#### Recorded data ####

-- ==== Sys2Proof/Laws/Ops.lean ====
section
/-! SUPPORT. What each shared operation can do, said once: carrying out a command, the READY gate, a raced register, a
step of the two agents. -/

namespace Sys2Proof.Machine

/-- Carrying out a command that is carried (Safety.lean) is its completion on those operands. -/
theorem carryOut_of_carried {op arg : Byte} {snap : Snap} {s : State} (h : Carried op arg snap s)
    (g : Snap → State → State) : s.carryOut op arg g = g snap s := by
  unfold State.carryOut
  obtain ⟨hn, rfl⟩ | ⟨f, hf, rfl, rfl, rfl⟩ := h
  · rw [hn]
  · rw [hf]; simp

/-- Carrying out a command while another is in flight records BUSY_VIOLATION. -/
theorem carryOut_of_other {op arg : Byte} {f : InFlight} {s : State} (hf : s.inflight = some f)
    (h : f.op ≠ op ∨ f.arg ≠ arg) (g : Snap → State → State) :
    s.carryOut op arg g = s.record .busyViolation op := by
  unfold State.carryOut
  rw [hf]
  simp only
  rw [if_neg]
  rintro ⟨rfl, rfl⟩
  simp at h

/-- Everything carrying out a command can do: its completion on some operands, or the refusal of its word. -/
theorem carryOut_cases (op arg : Byte) (g : Snap → State → State) (s : State) :
    (∃ snap, Carried op arg snap s ∧ s.carryOut op arg g = g snap s) ∨
      (s.busy = true ∧ s.carryOut op arg g = s.record .busyViolation op) := by
  cases hi : s.inflight with
  | none => exact .inl ⟨s.snapshot, .inl ⟨hi, rfl⟩, by simp [State.carryOut, hi]⟩
  | some f =>
    by_cases h : f.op = op ∧ f.arg = arg
    · have hc : Carried op arg f.snap s := .inr ⟨f, hi, h.1, h.2, rfl⟩
      exact .inl ⟨f.snap, hc, carryOut_of_carried hc g⟩
    · exact .inr ⟨by simp [State.busy, hi], carryOut_of_other hi (by tauto) g⟩

/-- Everything the READY gate can do. -/
theorem ifReady_cases (op : Byte) (g : State → State) (s : State) :
    (s.status.ready = true ∧ s.ifReady op g = g s) ∨
      (s.status.ready = false ∧ s.ifReady op g = s.raise .notReady op) := by
  cases h : s.status.ready <;> simp [State.ifReady, h]

@[simp] theorem ifReady_of_ready {op : Byte} {g : State → State} {s : State} (h : s.status.ready = true) :
    s.ifReady op g = g s := by simp [State.ifReady, h]

@[simp] theorem ifReady_of_not_ready {op : Byte} {g : State → State} {s : State} (h : s.status.ready = false) :
    s.ifReady op g = s.raise .notReady op := by simp [State.ifReady, h]

/-- A register that no host write has raced holds what the command writes. -/
theorem landing_of_unraced {α : Type} {r : RegName} {s : State} (live new : α) (h : s.isRaced r = false) :
    s.landing r live new = new := by simp [State.landing, h]

/-- Everything a register a command writes can hold after the completion (70_reset_and_hazards.md R298). -/
theorem landing_cases {α : Type} (r : RegName) (live new : α) (s : State) :
    s.landing r live new = new ∨ (s.isRaced r = true ∧ s.landing r live new = live) := by
  unfold State.landing
  split
  · rename_i h; simp at h; exact .inr ⟨h.1, rfl⟩
  · exact .inl rfl

/-- A register that a host write has raced holds what the free choice says (70_reset_and_hazards.md R298, log 6). -/
theorem landing_of_raced {α : Type} {r : RegName} {s : State} (live new : α) (h : s.isRaced r = true) :
    s.landing r live new = if Config.writeAfter s.free r.offset then live else new := by simp [State.landing, h]

/-- With nothing raced, no register is. -/
theorem isRaced_of_unraced {s : State} (h : Unraced s) (r : RegName) : s.isRaced r = false := by
  unfold State.isRaced
  cases hi : s.inflight with
  | none => rfl
  | some f => simp [h f hi]

@[simp] theorem isRaced_of_idle {s : State} (h : s.inflight = none) (r : RegName) : s.isRaced r = false := by
  simp [State.isRaced, h]

@[simp] theorem record_err (e : ErrCode) (op : Byte) (st : Status) : (st.record e op).err = true := by
  unfold Status.record; split <;> simp_all

@[simp] theorem record_ready (e : ErrCode) (op : Byte) (st : Status) : (st.record e op).ready = st.ready := by
  unfold Status.record; split <;> rfl

@[simp] theorem record_done (e : ErrCode) (op : Byte) (st : Status) : (st.record e op).done = st.done := by
  unfold Status.record; split <;> rfl

/-- Recording keeps an error already recorded (60_exceptions.md R255). -/
theorem record_of_err {st : Status} (h : st.err = true) (e : ErrCode) (op : Byte) : st.record e op = st := by
  simp [Status.record, h]

/-- Recording an error does not depend on READY, and keeps it. -/
theorem record_setReady (e : ErrCode) (op : Byte) (b : Bool) (st : Status) :
    Status.record e op { st with ready := b } = { Status.record e op st with ready := b } := by
  rcases st with ⟨_, _, _ | _, _, _⟩ <;> rfl

/-- The command in flight that is due is the command in flight, in its last cycle. -/
theorem due_eq_some {s : State} {f : InFlight} : s.due = some f ↔ s.inflight = some f ∧ f.remaining ≤ 1 := by
  unfold State.due
  cases hi : s.inflight with
  | none => simp
  | some g =>
    by_cases h : g.remaining ≤ 1
    · simp only [if_pos h]
      exact ⟨fun e => by cases e; exact ⟨rfl, h⟩, fun e => e.1⟩
    · simp only [if_neg h]
      exact ⟨(fun e => nomatch e), fun e => absurd (Option.some.inj e.1 ▸ e.2) h⟩

@[simp] theorem due_of_idle {s : State} (h : s.inflight = none) : s.due = none := by simp [State.due, h]

@[simp] theorem tick_of_idle {s : State} (h : s.inflight = none) : s.tick = s := by simp [State.tick, h]

theorem tick_inflight (s : State) :
    s.tick.inflight = s.inflight.map (fun f => { f with remaining := f.remaining - 1 }) := by
  unfold State.tick
  cases hi : s.inflight <;> simp [hi]

@[simp] theorem busy_tick (s : State) : s.tick.busy = s.busy := by simp [State.busy, tick_inflight]

/-- The host's part of a cycle (Cycle.lean), by what it does: nothing but spend the cycle, a bus access, or SLVERR; an EXPECT
then checks what was read. -/
theorem hostStep_cases {s t : State} (h : hostStep s = .next t) :
    (∃ l, t = s.setTodo l) ∨
    (∃ l addr, exec (.rd addr) (s.setTodo l) = .next t) ∨
    (∃ l d x i, s.todo = .request d x :: l ∧ decodeBus d x = .ok i ∧ exec i (s.setTodo l) = .next t) ∨
    (∃ l, t = (s.setTodo l).respond (.slverr 0#64)) ∨
    (∃ l addr val u, exec (.rd addr) (s.setTodo l) = .next u ∧ t = hostExpects val u) := by
  have self : s.setTodo s.todo = s := rfl
  unfold hostStep at h
  split at h
  · cases h; exact .inl ⟨s.todo, self.symm⟩
  · rename_i d x l hl
    unfold hostRequest at h
    split at h
    · rename_i i hd; exact .inr (.inr (.inl ⟨l, d, x, i, hl, hd, h⟩))
    all_goals cases h; exact .inr (.inr (.inr (.inl ⟨l, rfl⟩)))
  · rename_i l hl
    split at h
    · exact .inr (.inl ⟨s.todo, _, self ▸ h⟩)
    · exact .inr (.inl ⟨l, _, h⟩)
  · rename_i addr val l hl
    split at h
    · rename_i u hu; cases h; exact .inr (.inr (.inr (.inr ⟨l, addr, val, u, hu, rfl⟩)))
    all_goals cases h
  · rename_i l hl; cases h; exact .inl ⟨l, rfl⟩
  · cases h; exact .inl ⟨s.todo, self.symm⟩

/-- Everything a step can do: a hardware reset, the completion of the command in flight, or the host's part of a cycle
(60_exceptions.md R263). -/
theorem step_cases {s t : State} (h : step s = .next t) :
    (∃ req rest, s.todo = .rstLow req :: rest ∧ t = resetCycle req rest s) ∨
    (∃ f i, s.due = some f ∧ f.command = some i ∧ exec i s = .next t) ∨
    (s.due = none ∧ hostStep s.tick = .next t) := by
  unfold step cycle at h
  split at h
  · rename_i req rest hl; cases h; exact .inl ⟨req, rest, hl, rfl⟩
  all_goals
    split at h
    · rename_i f hf
      unfold engineStep at h
      split at h
      · rename_i i hi; exact .inr (.inl ⟨f, i, hf, hi, h⟩)
      · cases h
    · rename_i hd; exact .inr (.inr ⟨hd, h⟩)

/-- A step with `rst_n` high and a completion due is the exec of the command in flight. -/
theorem step_of_due {s : State} {f : InFlight} {i : Instr} (hr : ∀ req rest, s.todo ≠ .rstLow req :: rest)
    (hd : s.due = some f) (hi : f.command = some i) : step s = exec i s := by
  unfold step cycle
  split
  · rename_i req rest hl; exact absurd hl (hr req rest)
  all_goals rw [hd]; simp [engineStep, hi]

/-- A step with `rst_n` high and no completion due is the host's part of the cycle. -/
theorem step_of_not_due {s : State} (hr : ∀ req rest, s.todo ≠ .rstLow req :: rest) (hd : s.due = none) :
    step s = hostStep s.tick := by
  unfold step cycle
  split
  · rename_i req rest hl; exact absurd hl (hr req rest)
  all_goals rw [hd]

/-- A step with `rst_n` low is a hardware reset. -/
theorem step_of_reset {s : State} {req : Option (BitVec 16 × Word)} {rest : List HostStmt}
    (h : s.todo = .rstLow req :: rest) : step s = .next (resetCycle req rest s) := by
  unfold step cycle
  split
  · rename_i req' rest' hl; rw [h] at hl; cases hl; rfl
  all_goals rename_i hl; rw [h] at hl; cases hl

/-- A run of one step more goes on from the step's next state. -/
theorem core_run_succ {s t : State} (h : step s = .next t) (n : Nat) : core.run (n + 1) s = core.run n t := by
  have unfolds : ∀ (m : Host.Core) (u : m.State), m.run (n + 1) u =
      match m.step u with
      | .next v => m.run n v
      | .fault r => .fault r
      | .refused r => .refused r := fun _ _ => rfl
  refine (unfolds core s).trans ?_
  rw [show core.step s = .next t from h]

/-- SLICE_N is one of the five values of 00_scope.md R8. -/
theorem sliceN_mem : Config.sliceN ∈ [1, 2, 4, 8, 16] :=
  (by decide : ∀ c : Fin 5, 2 ^ c.val ∈ [1, 2, 4, 8, 16]) Config.sliceChoice

/-- `LAT` is positive (70_reset_and_hazards.md R299). -/
theorem latency_pos (k : Nat) (op arg : Byte) (operands : List Word) : 1 ≤ Config.latency k op arg operands :=
  Nat.le_add_left 1 _

/-- The pairs of 70_reset_and_hazards.md R298: the registers a host write to which races a command in flight. -/
theorem mem_hazardWrites {r : RegName} {op : Byte} : r ∈ hazardWrites op ↔
    op = 0x04#8 ∧ r ∈ [.cmbA, .cmbTag] ∨ op = 0x05#8 ∧ r ∈ [.cmbB, .cmbTag, .cmbLen] ∨
      op = 0x08#8 ∧ r ∈ [.cfg, .poly, .init, .xorout, .check] := by
  unfold hazardWrites
  repeat' split
  all_goals simp_all

/-- What storing in a register leaves unchanged, whatever the register (20_memory.md R87). -/
theorem storeReg_keeps (r : RegName) (v : Word) (s : State) :
    SameEngine s (s.storeReg r v) ∧ SameActive s (s.storeReg r v) ∧ SameResult s (s.storeReg r v) ∧
      (s.storeReg r v).status = s.status ∧ (s.storeReg r v).inflight = s.inflight ∧ (s.storeReg r v).todo = s.todo := by
  cases r <;> exact ⟨⟨rfl, rfl⟩, ⟨rfl, rfl⟩, ⟨rfl⟩, rfl, rfl, rfl⟩

/-- What a write of any register does to a machine with a command in flight: the command stays, with its snapshot and its
remaining cycles; the engine, READY and DONE do not change (60_exceptions.md R259, 70_reset_and_hazards.md R298). -/
theorem writeReg_of_busy {s : State} {f : InFlight} (hf : s.inflight = some f) (r : RegName) (v : Word) :
    (∃ l, (s.writeReg r v).inflight = some { f with raced := l }) ∧ SameEngine s (s.writeReg r v) ∧
      SameActive s (s.writeReg r v) ∧ SameResult s (s.writeReg r v) ∧ (s.writeReg r v).status.ready = s.status.ready ∧
      (s.writeReg r v).status.done = s.status.done ∧ (s.writeReg r v).todo = s.todo := by
  unfold State.writeReg
  split
  · have refused : s.present v = s.record .busyViolation (opcodeOf v) := by simp [State.present, State.busy, hf]
    rw [refused]
    exact ⟨⟨f.raced, hf⟩, ⟨rfl, rfl⟩, ⟨rfl, rfl⟩, ⟨rfl⟩, record_ready _ _ _, record_done _ _ _, rfl⟩
  · obtain ⟨engine, active, result, status, inflight, todo⟩ := storeReg_keeps r v s
    unfold State.noteRace
    rw [inflight, hf]
    simp only
    split
    · exact ⟨⟨_, rfl⟩, ⟨engine.1, engine.2⟩, ⟨active.1, active.2⟩, ⟨result.1⟩, by simp, by simp, todo⟩
    · exact ⟨⟨f.raced, by rw [inflight, hf]⟩, engine, active, result, by rw [status], by rw [status], todo⟩

/-- What a read does: one answer, and at most one draw. -/
theorem readReg_eq (r : RegName) (s : State) :
    ∃ v k, s.readReg r = { s with responses := .read v :: s.responses, free := k } := by
  unfold State.readReg
  split
  · exact ⟨_, _, rfl⟩
  · exact ⟨_, s.free, rfl⟩

/-- What RD does, whatever its offset: it answers the host and draws at most one free value (20_memory.md R79). -/
theorem execRd_eq {addr : BitVec 12} {s t : State} (h : exec (.rd addr) s = .next t) :
    ∃ a k, t = { s with responses := a :: s.responses, free := k } := by
  simp only [exec, execRd] at h
  split at h
  · split at h
    · rename_i r _
      obtain ⟨v, k, hv⟩ := readReg_eq r s
      cases h; exact ⟨.read v, k, hv⟩
    · cases h; exact ⟨_, s.free, rfl⟩
  · cases h; exact ⟨_, s.free, rfl⟩

/-- What WR does: an answer after the write of a register, or the answer alone. -/
theorem execWr_cases {addr : BitVec 12} {x : Word} {s t : State} (h : exec (.wr addr x) s = .next t) :
    (∃ r, regAt addr = some r ∧ t = (s.writeReg r x).respond .written) ∨ (∃ a, t = s.respond a) := by
  simp only [exec, execWr] at h
  split at h
  · split at h
    · rename_i r hr; cases h; exact .inl ⟨r, hr, rfl⟩
    · cases h; exact .inr ⟨_, rfl⟩
  · cases h; exact .inr ⟨_, rfl⟩

/-- Everything presenting a word to CMD can do (43_host_access.md R224). -/
theorem present_cases (v : Word) (s : State) :
    (s.busy = true ∧ s.present v = s.record .busyViolation (opcodeOf v)) ∨
    (s.busy = false ∧ ∃ e op, s.present v = s.rejectWord e op) ∨
    (s.busy = false ∧ ∃ i, decodeCmd v = .ok i ∧ i.issues = true ∧ s.present v = s.issue (opcodeOf v) (argOf v)) ∨
    (s.busy = false ∧ ∃ i, decodeCmd v = .ok i ∧ i.issues = false ∧ s.present v = s.clearSticky) := by
  unfold State.present
  by_cases hb : s.busy = true
  · exact .inl ⟨hb, by rw [if_pos hb]⟩
  rw [if_neg hb]
  simp only [Bool.not_eq_true] at hb
  cases hd : decodeCmd v with
  | illegalCmd op => exact .inr (.inl ⟨hb, _, _, rfl⟩)
  | badArg op => exact .inr (.inl ⟨hb, _, _, rfl⟩)
  | illegalAccess =>
    exfalso
    unfold decodeCmd at hd
    simp only at hd
    split at hd; · cases hd
    split at hd; · cases hd
    split at hd; · cases hd
    split at hd; · cases hd
    split at hd <;> cases hd
  | ok i =>
    cases hi : i.issues
    · exact .inr (.inr (.inr ⟨hb, i, rfl, hi, by simp [hi]⟩))
    · exact .inr (.inr (.inl ⟨hb, i, rfl, hi, by simp [hi]⟩))

end Sys2Proof.Machine
end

####

Extract exactly and only the lines above from the line containing "storeReg_keeps r v s" through the line containing "by simp, todo⟩", both end lines included.

  · obtain ⟨engine, active, result, status, inflight, todo⟩ := storeReg_keeps r v s
    unfold State.noteRace
    rw [inflight, hf]
    simp only
    split
    · exact ⟨⟨_, rfl⟩, ⟨engine.1, engine.2⟩, ⟨active.1, active.2⟩, ⟨result.1⟩, by simp, by simp, todo⟩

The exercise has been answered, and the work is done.